AIM OF THE TASK: Which of the lines below contain the string "mastering"? Copy each one.

[Saved data entries]
/-- The item of the store that a transfer from Arcade a reads next; none for a fill item or a marker. -/
def State.dmaItem (s : State) (a : Nat) : Option Nat :=
  if (s.arcOf a).next = .item then some (s.arcItem a (s.arcOf a).rd) else none

/-- A transfer after one item more, v as the host gets it. -/
def Xfer.moveOn (x : Xfer) (it : Option Nat) (v : Word) : Xfer :=
  { x with left := x.left - 1, moved := x.moved + 1, addr := x.addr + 4, last := it, tlp := x.tlp ++ [v] }

/-- The items gathered go out as one TLP (R360). -/
def State.dmaSend (s : State) (q : Nat) (x : Xfer) : State :=
  if x.tlp.isEmpty then s else s.emit (.hostWrite q (x.addr - 4 * x.tlp.length) x.tlp)

/-- The TLP of a transfer is full: it has the max payload size, ends at a 4 KiB boundary or holds the last item (R360;
DESIGN CHOICE, notes/assumptions/201.md: each TLP is as long as that allows). -/
def Xfer.full (x : Xfer) (mps : Nat) : Bool := decide (x.left = 0 ∨ x.addr % 4096 = 0 ∨ mps ≤ 4 * x.tlp.length)

/-- A transfer goes on from x, whose last item has come: a TLP that is full goes out. -/
def State.dmaStep (s : State) (q : Nat) (x : Xfer) : State :=
  if x.full (s.qOf q).mps then (s.dmaSend q x).setXfer q { x with tlp := [] } else s.setXfer q x

/-- Reads the next item of a transfer from Arcade a: the second of a pair comes with the access of the first (R185). -/
def State.dmaRead (s : State) (a : Nat) (x : Xfer) : State × ArcRead :=
  s.arcGet a (match s.dmaItem a with
    | some it => it % 2 == 1 && x.last == some (it - 1)
    | none => false)

/-- Moves up to n items of the transfer of a ring to host memory, in order; each is consumed as it is read, and a
poisoned one is written as 0xFFFF_FFFF (R374, R395). -/
def State.dmaMove (s : State) (q r : Nat) : Nat → State
  | 0 => s
  | n + 1 =>
    match (s.qOf q).xfer r with
    | none => s
    | some x =>
      if x.left = 0 then s
      else
        let a := s.fld F.HP_DRCFG_ARC (ringIx q r)
        let it := s.dmaItem a
        match s.dmaRead a x with
        | (s, .none) => s.setXfer q { x with left := 0 }
        | (s, .item v) => (s.dmaStep q (x.moveOn it v)).dmaMove q r n
        | (s, .poison _) => (s.dmaStep q { x.moveOn it 0xFFFFFFFF with psn := true }).dmaMove q r n

/-- DMA_TRANSFER (R374): the ring whose turn it is takes a transfer of min(readable items, capacity) items and moves its
first n; a transfer in progress moves n more. Nothing while bus mastering is disabled. -/
def execDmaTransfer (q : Fin 4) (r : Fin 16) (n : Nat) (s : State) : Host.Outcome State Fault Refusal :=
  match (s.qOf q).xfer r with
  | some _ => .next (if (s.qOf q).busMaster then s.dmaMove q r n else s)
  | none =>
    let s := s.dmaReach q r
    if s.dmaBusy (q / 2) ∨ s.dmaTurn (q / 2) ≠ some (16 * (q.val % 2) + r) then .next s
    else
      let (s, addr, cap, _) := s.dmaDesc q r
      let m := min (s.arcOf (s.fld F.HP_DRCFG_ARC (ringIx q r))).readable cap
      let p := 2 * (q.val / 2)
      let s := s.setQ p { s.qOf p with rr := 16 * (q.val % 2) + r }
      let x : Xfer := { ring := r, idx := s.fld F.HP_DRCI_IDX (ringIx q r), left := m, moved := 0, addr := addr,
                        psn := false, cap := cap }
      let s := s.setQ q { s.qOf q with xfers := (s.qOf q).xfers ++ [x] }
      .next (s.dmaMove q r n)

/-- A transfer ends: the items gathered go out, bytes 12-15 of its descriptor are written and HP_DRCI passes it (R373, R374,
R382). -/
def State.dmaBack (s : State) (q : Nat) (x : Xfer) (abort : Bool) : State :=
  let s := s.dmaSend q x
  let w := 2 ^ 31 + (if x.moved < x.cap then 2 ^ 30 else 0) + (if x.psn then 2 ^ 29 else 0)
    + (if abort then 2 ^ 28 else 0) + x.moved
  let s := s.bar2Poke q (descOff x.ring x.idx + 12) (w32 w)
  let s := s.setFld F.HP_DRCI_IDX (ringIx q x.ring) ((x.idx + 1) % 65536)
  let u := s.qOf q
  s.setQ q { u with xfers := u.xfers.filter fun y => y.ring != x.ring }

/-- DMA_TRANSFER_COMPLETE (R374): the rest of the transfer moves, the descriptor is written back, and the message of VEC
is sent where IRQ is 1. Nothing while no transfer is in progress or bus mastering is disabled. -/
def execDmaTransferComplete (q : Fin 4) (r : Fin 16) (s : State) : Host.Outcome State Fault Refusal :=
  if ¬ (s.qOf q).busMaster then .next s
  else match (s.qOf q).xfer r with
    | none => .next s
    | some x =>
      let (s, _, _, irq) := s.dmaDesc q r
      let s := s.dmaMove q r x.left
      let s := s.dmaBack q (((s.qOf q).xfer r).getD x) false
      let s := if irq then s.message q (s.fld F.HP_DRCFG_VEC (ringIx q r)) else s
      .next (s.dmaReach q r)

/-- The rings of q whose Arcade's configuration has changed at a tick are checked again (R374, R375). -/
def State.dmaTick (s : State) (old : Tab Word) (q : Nat) : State :=
  s.each 16 fun s r =>
    let a := s.fld F.HP_DRCFG_ARC (ringIx q r)
    if s.dmaWaits q r ∧ regsDiffer old s.active [(.ARC_CFG, a), (.ARC_REGION, a), (.ARC_TIDLE, a)] then s.dmaReach q r
    else s

/-! ### Host watchdogs (R386) -/

/-- Disarms the watchdog of q. -/
def State.wdOff (s : State) (q : Nat) : State :=
  (s.setQ q { s.qOf q with wdArmed := false, wdCyc := 0 }).setFld F.HP_WDCNT_CNT q 0

/-- A write of HP_WDKICK with its key (R386): the count restarts; a period of 0 leaves the watchdog off. -/
def State.wdKick (s : State) (q : Nat) : State :=
  let p := s.fld F.HP_WDOG_PERIOD q
  if p = 0 then s.wdOff q
  else (s.setQ q { s.qOf q with wdArmed := true, wdCyc := 0 }).setFld F.HP_WDCNT_CNT q p

/-- A write of HP_WDOG (R386): it disarms a running watchdog. -/
def State.wdWrite (s : State) (q : Nat) (w : Word) : State := (s.setReg .HP_WDOG q w).wdOff q

/-- The watchdogs count in RUN, STRICT and DOZE (R386). -/
def State.wdCounts (s : State) : Bool := s.mode == 3 || s.mode == 4 || s.mode == 5

/-- The count of the watchdog of q has reached PERIOD. -/
def State.wdDue (s : State) (q : Nat) : Bool := decide (s.fld F.HP_WDCNT_CNT q ≤ 1 ∧ 250000 ≤ (s.qOf q).wdCyc)

/-- One CK_TIME cycle of the watchdog of q: HP_WDCNT falls by 1 every 250 000 cycles, and stays at 1 from the last of them
until the expiry (notes/assumptions/18.md). -/
def State.wdCycle (s : State) (q : Nat) : State :=
  let u := s.qOf q
  if ¬ u.wdArmed ∨ ¬ s.wdCounts ∨ s.wdDue q then s
  else if u.wdCyc + 1 < 250000 ∨ s.fld F.HP_WDCNT_CNT q ≤ 1 then s.setQ q { u with wdCyc := u.wdCyc + 1 }
  else (s.setQ q { u with wdCyc := 0 }).setFld F.HP_WDCNT_CNT q (s.fld F.HP_WDCNT_CNT q - 1)

end Sys2Proof.Machine
end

ANSWER BOX:
first n; a transfer in progress moves n more. Nothing while bus mastering is disabled. -/
is sent where IRQ is 1. Nothing while no transfer is in progress or bus mastering is disabled. -/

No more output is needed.